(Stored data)
•••••

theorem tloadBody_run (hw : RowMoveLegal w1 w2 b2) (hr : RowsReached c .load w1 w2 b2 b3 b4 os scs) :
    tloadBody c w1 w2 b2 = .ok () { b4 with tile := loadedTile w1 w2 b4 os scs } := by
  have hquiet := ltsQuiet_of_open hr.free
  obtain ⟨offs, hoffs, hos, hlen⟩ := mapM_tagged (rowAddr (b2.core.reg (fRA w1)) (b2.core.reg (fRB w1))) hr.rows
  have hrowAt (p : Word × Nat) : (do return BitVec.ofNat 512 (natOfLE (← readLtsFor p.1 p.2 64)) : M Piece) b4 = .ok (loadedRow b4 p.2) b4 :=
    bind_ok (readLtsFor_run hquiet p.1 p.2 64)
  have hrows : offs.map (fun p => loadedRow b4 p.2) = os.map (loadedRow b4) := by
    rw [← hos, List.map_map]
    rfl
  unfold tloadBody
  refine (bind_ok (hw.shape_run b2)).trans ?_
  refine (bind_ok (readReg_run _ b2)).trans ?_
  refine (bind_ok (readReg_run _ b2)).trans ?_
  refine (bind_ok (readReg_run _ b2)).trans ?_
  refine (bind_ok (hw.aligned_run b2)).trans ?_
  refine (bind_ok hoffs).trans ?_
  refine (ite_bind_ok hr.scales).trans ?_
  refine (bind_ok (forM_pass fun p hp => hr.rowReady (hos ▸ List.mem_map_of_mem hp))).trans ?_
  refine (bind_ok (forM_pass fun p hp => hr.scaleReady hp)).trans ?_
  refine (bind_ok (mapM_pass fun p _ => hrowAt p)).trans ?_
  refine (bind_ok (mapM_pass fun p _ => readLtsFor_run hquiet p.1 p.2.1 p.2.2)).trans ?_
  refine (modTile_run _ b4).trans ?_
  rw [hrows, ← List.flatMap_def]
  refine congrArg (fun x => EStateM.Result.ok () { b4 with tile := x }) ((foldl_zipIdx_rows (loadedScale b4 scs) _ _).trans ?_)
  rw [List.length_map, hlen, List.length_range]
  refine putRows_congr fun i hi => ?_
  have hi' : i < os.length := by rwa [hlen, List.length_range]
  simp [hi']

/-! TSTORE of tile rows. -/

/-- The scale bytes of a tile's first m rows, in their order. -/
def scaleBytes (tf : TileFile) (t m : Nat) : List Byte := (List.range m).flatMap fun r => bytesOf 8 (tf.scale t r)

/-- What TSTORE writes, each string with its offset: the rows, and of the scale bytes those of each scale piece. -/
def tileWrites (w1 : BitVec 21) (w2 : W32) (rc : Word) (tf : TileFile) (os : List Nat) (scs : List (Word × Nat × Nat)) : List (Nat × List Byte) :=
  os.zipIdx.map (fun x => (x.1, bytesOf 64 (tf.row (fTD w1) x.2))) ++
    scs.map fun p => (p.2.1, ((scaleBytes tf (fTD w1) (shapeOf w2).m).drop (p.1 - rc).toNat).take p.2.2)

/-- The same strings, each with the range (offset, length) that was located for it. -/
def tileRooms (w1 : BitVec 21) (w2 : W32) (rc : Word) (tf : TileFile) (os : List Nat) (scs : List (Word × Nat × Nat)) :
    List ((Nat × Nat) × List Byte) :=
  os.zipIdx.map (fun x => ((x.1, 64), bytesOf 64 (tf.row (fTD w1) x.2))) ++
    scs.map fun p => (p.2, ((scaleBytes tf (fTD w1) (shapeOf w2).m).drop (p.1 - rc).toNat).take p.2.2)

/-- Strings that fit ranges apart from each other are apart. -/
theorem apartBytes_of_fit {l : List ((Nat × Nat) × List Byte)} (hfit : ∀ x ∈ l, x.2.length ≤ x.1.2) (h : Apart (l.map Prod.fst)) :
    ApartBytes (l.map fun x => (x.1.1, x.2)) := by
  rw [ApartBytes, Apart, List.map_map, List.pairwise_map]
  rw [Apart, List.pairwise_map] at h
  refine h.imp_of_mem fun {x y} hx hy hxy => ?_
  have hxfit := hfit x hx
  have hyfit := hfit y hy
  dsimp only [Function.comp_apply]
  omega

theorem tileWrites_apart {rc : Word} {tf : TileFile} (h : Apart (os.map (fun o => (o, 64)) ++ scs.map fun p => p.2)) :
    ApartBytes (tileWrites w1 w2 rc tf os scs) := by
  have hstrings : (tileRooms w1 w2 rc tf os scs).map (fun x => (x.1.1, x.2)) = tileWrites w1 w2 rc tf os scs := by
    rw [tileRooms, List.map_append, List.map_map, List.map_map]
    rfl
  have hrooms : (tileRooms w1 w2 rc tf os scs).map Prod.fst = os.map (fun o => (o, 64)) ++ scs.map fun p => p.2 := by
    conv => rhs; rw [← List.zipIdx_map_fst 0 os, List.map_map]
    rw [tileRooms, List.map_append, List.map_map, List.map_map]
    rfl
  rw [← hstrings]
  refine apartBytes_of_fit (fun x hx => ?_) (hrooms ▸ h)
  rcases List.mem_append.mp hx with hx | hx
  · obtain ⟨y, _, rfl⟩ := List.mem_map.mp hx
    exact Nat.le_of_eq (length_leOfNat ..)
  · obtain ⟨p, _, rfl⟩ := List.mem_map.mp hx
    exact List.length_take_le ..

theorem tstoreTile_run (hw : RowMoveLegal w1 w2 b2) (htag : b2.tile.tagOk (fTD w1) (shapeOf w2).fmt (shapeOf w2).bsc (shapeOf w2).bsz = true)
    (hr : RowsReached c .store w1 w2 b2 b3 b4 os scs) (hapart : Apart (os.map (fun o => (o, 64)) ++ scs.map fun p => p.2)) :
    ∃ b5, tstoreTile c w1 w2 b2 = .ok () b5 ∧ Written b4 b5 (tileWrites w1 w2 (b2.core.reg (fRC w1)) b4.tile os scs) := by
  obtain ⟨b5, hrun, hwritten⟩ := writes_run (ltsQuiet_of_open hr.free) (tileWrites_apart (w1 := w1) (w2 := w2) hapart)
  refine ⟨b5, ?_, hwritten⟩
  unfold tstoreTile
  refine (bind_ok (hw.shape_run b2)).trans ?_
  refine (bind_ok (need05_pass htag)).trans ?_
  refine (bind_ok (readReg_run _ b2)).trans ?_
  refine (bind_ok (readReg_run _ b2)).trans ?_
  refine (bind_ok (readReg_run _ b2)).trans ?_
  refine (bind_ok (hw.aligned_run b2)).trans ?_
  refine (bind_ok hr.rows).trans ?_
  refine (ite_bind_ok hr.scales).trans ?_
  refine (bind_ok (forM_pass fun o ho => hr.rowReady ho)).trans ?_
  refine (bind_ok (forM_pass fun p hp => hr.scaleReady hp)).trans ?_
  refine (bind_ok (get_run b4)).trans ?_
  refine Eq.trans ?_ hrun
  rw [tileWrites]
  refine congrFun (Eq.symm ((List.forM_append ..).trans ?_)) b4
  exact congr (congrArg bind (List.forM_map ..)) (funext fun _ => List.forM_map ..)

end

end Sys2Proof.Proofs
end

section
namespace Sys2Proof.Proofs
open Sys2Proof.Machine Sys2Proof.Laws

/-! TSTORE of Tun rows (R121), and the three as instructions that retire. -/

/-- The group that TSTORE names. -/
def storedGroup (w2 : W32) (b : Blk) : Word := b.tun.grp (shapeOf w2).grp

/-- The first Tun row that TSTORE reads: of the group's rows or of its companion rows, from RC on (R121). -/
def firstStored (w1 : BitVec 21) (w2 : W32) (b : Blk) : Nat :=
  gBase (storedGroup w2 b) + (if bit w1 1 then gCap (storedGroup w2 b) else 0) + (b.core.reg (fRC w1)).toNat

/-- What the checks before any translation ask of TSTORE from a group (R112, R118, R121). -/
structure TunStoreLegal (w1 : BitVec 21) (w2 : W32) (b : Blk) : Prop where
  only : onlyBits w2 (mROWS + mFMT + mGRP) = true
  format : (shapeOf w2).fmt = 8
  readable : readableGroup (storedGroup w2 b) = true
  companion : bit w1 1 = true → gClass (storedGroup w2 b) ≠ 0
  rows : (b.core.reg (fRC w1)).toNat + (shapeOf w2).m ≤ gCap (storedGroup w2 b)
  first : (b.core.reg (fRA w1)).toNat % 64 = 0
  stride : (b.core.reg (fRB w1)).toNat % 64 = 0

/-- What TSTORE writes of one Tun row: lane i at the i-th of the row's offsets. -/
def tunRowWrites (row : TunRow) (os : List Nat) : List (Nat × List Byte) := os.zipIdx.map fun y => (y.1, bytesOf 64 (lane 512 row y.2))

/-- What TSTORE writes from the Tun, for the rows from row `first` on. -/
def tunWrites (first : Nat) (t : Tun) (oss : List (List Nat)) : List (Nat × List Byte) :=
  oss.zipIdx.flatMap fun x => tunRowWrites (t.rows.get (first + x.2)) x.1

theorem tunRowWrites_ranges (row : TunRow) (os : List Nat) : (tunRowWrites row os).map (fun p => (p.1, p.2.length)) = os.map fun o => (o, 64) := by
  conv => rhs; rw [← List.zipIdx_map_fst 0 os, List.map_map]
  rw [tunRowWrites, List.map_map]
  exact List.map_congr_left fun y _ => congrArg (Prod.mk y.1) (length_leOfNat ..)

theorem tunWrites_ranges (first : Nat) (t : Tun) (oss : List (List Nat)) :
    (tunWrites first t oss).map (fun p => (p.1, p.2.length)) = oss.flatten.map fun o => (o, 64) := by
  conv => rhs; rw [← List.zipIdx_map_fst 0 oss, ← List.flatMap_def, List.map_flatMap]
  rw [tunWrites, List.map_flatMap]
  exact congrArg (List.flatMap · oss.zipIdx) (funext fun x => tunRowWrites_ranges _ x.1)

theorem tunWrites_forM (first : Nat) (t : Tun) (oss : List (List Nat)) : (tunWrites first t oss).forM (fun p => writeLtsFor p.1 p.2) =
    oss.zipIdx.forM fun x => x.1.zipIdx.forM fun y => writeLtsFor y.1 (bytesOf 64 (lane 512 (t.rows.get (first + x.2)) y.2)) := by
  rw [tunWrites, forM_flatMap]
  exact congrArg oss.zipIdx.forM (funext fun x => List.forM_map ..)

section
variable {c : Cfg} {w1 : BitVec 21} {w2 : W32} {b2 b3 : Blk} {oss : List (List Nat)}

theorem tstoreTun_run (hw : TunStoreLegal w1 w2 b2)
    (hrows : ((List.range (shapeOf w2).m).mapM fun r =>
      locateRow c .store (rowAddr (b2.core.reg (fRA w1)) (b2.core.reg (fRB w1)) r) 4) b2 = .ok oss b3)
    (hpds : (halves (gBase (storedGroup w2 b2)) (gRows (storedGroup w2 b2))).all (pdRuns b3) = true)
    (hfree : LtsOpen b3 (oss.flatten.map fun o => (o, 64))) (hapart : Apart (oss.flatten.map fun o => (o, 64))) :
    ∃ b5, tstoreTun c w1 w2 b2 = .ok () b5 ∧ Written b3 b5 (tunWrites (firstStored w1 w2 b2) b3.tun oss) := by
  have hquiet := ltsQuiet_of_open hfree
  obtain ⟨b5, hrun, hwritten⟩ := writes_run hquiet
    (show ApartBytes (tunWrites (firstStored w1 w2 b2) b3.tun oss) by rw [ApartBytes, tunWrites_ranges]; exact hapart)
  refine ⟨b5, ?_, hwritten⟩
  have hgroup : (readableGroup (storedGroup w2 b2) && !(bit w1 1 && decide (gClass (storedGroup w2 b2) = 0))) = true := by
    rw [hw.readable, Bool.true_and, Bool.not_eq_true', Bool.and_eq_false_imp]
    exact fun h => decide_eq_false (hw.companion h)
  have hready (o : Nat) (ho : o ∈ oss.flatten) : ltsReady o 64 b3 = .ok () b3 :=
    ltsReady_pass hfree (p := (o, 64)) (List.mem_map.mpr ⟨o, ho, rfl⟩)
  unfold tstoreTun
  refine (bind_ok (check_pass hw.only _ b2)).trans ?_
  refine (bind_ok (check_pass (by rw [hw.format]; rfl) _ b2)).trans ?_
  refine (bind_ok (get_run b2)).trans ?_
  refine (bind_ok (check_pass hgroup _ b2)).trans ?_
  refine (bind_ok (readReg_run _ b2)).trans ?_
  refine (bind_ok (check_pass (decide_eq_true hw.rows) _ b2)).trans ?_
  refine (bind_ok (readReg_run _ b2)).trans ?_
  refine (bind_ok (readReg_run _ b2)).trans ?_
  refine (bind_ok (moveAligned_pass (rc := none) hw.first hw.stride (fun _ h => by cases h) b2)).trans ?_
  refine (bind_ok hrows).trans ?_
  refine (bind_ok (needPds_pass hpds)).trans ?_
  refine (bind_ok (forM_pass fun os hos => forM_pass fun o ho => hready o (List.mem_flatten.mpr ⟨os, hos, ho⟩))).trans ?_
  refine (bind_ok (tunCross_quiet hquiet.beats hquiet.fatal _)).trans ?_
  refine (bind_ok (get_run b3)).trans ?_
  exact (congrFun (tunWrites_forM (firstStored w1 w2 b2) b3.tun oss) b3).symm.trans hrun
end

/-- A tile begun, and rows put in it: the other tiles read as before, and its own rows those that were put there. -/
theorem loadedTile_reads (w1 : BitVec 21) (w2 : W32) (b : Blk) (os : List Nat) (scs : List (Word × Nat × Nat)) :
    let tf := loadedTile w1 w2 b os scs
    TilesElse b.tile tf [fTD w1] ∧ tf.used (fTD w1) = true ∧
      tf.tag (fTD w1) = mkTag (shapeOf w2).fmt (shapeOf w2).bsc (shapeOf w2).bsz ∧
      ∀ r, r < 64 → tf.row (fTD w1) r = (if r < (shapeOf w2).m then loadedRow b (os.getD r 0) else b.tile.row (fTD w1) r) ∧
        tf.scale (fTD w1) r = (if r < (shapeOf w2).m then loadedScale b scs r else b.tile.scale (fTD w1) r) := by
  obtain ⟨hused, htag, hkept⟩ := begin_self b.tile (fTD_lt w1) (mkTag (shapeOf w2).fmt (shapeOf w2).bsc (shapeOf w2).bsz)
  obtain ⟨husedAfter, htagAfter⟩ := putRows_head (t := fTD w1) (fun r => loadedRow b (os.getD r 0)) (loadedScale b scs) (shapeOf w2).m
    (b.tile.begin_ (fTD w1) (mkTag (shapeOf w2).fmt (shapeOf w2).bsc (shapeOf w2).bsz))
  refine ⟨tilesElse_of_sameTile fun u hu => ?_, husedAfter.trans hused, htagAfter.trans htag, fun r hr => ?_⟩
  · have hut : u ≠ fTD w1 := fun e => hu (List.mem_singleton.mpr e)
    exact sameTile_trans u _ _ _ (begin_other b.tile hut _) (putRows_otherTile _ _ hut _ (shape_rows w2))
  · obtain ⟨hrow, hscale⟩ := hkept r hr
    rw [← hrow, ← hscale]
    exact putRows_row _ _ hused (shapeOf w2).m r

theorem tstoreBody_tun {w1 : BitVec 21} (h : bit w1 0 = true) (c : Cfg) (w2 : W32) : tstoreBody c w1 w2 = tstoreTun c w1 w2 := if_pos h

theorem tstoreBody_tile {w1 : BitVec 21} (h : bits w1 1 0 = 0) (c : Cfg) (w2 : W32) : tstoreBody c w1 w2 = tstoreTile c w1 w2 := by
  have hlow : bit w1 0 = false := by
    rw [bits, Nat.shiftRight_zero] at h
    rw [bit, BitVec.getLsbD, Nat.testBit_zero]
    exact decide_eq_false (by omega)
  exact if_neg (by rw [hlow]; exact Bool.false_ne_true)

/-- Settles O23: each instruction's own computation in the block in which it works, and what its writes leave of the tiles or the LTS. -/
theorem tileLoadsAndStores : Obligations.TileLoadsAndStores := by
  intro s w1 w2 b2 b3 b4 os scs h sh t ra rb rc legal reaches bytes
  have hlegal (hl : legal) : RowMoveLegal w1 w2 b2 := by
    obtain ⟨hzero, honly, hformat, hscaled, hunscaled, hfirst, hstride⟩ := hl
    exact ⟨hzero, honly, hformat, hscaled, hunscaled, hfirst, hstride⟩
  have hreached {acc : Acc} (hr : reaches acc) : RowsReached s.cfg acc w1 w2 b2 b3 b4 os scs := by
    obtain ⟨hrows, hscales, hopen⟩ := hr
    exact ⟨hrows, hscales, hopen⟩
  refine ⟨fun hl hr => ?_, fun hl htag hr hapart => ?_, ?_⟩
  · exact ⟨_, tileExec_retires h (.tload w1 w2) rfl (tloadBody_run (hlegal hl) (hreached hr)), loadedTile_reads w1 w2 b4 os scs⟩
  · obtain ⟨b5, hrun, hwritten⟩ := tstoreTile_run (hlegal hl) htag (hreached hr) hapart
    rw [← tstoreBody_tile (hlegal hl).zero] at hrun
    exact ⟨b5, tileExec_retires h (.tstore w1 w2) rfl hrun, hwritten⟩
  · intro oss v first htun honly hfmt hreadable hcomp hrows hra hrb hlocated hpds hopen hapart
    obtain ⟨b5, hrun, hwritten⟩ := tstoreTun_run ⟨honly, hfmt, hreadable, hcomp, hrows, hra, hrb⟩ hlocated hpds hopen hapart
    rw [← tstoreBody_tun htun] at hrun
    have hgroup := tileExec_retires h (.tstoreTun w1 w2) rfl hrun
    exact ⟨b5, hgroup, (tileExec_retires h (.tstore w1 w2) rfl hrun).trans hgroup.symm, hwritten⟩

•••••

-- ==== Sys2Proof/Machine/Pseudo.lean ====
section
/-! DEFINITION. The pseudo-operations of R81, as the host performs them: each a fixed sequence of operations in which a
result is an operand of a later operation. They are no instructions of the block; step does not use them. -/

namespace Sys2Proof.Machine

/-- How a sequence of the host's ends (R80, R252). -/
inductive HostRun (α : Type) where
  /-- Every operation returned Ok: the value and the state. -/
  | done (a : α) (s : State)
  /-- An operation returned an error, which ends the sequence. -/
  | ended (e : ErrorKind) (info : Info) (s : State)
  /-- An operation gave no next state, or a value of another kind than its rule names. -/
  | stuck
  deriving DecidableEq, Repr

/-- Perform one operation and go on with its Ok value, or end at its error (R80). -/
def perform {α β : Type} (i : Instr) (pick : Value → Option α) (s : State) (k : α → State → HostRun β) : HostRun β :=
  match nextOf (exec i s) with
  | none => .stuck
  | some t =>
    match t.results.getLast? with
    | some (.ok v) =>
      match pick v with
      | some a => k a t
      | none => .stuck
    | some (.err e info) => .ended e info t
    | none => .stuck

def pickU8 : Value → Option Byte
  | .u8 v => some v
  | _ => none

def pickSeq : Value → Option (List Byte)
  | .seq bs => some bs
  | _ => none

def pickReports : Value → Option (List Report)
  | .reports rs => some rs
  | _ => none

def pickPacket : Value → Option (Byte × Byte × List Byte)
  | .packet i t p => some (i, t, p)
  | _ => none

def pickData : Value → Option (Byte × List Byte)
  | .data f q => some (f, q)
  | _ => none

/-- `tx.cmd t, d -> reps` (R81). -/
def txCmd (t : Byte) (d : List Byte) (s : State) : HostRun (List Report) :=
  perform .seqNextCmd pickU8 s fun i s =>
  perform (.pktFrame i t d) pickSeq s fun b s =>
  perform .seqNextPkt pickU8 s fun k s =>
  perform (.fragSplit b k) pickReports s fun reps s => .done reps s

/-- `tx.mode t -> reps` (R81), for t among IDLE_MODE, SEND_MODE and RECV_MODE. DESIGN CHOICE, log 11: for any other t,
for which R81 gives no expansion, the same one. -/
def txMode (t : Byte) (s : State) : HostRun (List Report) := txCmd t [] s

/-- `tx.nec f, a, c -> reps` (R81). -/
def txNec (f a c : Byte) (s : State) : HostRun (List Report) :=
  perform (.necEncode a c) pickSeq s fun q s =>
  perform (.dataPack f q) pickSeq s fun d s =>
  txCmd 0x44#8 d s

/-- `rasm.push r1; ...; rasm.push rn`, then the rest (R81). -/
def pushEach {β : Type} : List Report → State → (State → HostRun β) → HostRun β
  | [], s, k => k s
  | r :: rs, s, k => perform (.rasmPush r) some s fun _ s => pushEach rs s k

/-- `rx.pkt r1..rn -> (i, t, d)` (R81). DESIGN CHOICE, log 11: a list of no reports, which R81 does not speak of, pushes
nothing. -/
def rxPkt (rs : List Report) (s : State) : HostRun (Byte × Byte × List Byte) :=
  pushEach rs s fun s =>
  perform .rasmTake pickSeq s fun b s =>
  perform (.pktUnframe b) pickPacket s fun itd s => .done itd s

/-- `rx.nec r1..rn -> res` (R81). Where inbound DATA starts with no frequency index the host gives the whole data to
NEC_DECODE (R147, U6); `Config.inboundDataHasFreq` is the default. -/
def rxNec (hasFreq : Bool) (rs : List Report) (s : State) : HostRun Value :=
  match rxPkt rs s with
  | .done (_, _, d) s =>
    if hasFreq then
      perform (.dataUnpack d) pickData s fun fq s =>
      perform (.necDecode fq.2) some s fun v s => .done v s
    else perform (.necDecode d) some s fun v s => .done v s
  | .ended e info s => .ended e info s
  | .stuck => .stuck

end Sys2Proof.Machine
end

•••••

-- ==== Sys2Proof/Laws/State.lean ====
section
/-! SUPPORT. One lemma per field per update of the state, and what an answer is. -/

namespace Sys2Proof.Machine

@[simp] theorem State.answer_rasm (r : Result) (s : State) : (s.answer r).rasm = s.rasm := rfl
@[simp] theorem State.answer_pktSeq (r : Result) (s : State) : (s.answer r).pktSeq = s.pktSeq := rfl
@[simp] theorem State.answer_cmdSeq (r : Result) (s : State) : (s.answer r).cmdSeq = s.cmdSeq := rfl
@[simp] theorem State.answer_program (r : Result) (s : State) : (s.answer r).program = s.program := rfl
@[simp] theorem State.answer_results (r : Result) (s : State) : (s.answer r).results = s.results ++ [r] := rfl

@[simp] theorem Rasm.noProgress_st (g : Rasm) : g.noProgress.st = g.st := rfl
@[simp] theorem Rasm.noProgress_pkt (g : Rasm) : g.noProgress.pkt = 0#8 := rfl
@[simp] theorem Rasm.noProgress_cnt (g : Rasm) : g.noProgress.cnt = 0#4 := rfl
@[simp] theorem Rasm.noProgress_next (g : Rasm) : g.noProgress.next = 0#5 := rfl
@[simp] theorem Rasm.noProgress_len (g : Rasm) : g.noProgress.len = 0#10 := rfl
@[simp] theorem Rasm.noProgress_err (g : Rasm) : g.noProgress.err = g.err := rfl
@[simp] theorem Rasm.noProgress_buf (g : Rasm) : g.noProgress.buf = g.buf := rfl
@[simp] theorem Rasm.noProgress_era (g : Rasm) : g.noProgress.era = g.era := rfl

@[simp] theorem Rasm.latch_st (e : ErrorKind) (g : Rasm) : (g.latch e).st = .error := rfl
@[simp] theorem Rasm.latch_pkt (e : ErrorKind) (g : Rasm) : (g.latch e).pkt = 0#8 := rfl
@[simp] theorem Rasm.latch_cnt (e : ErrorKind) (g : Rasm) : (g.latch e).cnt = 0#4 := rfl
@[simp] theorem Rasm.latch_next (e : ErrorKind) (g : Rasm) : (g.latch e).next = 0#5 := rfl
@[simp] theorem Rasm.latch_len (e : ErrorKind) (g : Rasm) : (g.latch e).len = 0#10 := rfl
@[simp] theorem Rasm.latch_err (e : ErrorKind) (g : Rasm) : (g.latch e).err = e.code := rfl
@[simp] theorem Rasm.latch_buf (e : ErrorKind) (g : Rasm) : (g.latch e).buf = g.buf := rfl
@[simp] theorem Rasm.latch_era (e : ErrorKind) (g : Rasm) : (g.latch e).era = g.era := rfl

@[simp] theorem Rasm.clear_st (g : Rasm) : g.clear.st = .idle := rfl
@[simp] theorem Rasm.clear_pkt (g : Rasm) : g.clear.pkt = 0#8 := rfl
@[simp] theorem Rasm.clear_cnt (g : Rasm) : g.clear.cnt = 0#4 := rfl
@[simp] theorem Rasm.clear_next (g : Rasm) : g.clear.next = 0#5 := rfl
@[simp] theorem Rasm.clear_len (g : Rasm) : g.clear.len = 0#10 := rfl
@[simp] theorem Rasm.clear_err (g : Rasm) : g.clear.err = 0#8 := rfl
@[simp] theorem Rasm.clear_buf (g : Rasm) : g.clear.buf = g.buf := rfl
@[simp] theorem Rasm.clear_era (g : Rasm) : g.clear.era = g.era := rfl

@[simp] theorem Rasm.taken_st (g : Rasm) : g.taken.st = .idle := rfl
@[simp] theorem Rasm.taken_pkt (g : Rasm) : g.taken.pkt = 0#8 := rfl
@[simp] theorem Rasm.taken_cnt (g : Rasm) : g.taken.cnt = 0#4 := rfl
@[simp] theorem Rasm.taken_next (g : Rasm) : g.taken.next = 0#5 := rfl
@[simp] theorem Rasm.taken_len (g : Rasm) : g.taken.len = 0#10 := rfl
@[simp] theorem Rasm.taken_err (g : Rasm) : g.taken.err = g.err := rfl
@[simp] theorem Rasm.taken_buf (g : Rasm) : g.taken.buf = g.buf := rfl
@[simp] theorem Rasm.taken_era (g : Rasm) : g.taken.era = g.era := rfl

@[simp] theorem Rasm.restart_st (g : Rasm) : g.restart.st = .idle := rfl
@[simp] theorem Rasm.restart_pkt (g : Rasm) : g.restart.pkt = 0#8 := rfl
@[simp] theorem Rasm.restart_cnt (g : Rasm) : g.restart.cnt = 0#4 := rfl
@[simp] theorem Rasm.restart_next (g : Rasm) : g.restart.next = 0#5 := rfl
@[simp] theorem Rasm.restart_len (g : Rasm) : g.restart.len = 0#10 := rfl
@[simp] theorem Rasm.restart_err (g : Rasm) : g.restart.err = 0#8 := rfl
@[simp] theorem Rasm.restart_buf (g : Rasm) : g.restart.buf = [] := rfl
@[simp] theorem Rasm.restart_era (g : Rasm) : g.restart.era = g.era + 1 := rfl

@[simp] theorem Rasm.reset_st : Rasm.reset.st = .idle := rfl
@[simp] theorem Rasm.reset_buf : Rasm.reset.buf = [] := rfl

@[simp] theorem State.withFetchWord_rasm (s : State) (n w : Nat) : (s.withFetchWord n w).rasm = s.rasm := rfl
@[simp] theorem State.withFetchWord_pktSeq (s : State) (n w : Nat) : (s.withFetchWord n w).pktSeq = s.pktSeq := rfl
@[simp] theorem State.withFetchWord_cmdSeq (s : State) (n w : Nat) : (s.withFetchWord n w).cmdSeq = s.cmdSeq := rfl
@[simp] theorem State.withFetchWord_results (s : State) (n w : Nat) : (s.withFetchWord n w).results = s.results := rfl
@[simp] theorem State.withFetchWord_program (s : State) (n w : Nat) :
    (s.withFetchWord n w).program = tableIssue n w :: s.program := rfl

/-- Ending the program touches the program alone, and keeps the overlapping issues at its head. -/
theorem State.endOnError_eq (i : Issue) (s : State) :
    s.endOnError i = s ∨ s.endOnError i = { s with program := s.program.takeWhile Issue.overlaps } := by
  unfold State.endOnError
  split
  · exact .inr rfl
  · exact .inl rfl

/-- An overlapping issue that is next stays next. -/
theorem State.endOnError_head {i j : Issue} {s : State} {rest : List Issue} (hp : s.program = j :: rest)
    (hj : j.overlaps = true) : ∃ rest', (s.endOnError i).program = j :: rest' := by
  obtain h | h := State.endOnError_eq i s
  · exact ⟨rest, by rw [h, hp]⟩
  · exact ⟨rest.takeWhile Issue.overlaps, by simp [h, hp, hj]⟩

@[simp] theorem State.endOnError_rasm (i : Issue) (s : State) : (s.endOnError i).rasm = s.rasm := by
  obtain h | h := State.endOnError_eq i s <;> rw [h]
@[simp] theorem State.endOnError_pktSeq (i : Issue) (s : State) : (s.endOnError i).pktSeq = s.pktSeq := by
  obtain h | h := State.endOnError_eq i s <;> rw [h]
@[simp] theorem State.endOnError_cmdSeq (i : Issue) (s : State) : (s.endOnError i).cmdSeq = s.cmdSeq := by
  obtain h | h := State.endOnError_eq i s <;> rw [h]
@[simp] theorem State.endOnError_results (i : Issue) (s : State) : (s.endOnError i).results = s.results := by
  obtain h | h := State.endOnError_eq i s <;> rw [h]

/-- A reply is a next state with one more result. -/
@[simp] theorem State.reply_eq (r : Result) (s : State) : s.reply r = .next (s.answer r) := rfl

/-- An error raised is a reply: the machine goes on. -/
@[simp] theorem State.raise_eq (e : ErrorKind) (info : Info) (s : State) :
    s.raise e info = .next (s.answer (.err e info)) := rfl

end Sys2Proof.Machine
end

•••••

=== Work to complete ===
Among the entries above, locate the lines containing "refine ⟨tilesElse_of_sameTile fun" and "have hlow : bit w1 0 = false := by", and transcribe exactly those two lines and all lines between.

=== Exercise result ===
  refine ⟨tilesElse_of_sameTile fun u hu => ?_, husedAfter.trans hused, htagAfter.trans htag, fun r hr => ?_⟩
  · have hut : u ≠ fTD w1 := fun e => hu (List.mem_singleton.mpr e)
    exact sameTile_trans u _ _ _ (begin_other b.tile hut _) (putRows_otherTile _ _ hut _ (shape_rows w2))
  · obtain ⟨hrow, hscale⟩ := hkept r hr
    rw [← hrow, ← hscale]
    exact putRows_row _ _ hused (shapeOf w2).m r

theorem tstoreBody_tun {w1 : BitVec 21} (h : bit w1 0 = true) (c : Cfg) (w2 : W32) : tstoreBody c w1 w2 = tstoreTun c w1 w2 := if_pos h

theorem tstoreBody_tile {w1 : BitVec 21} (h : bits w1 1 0 = 0) (c : Cfg) (w2 : W32) : tstoreBody c w1 w2 = tstoreTile c w1 w2 := by
  have hlow : bit w1 0 = false := by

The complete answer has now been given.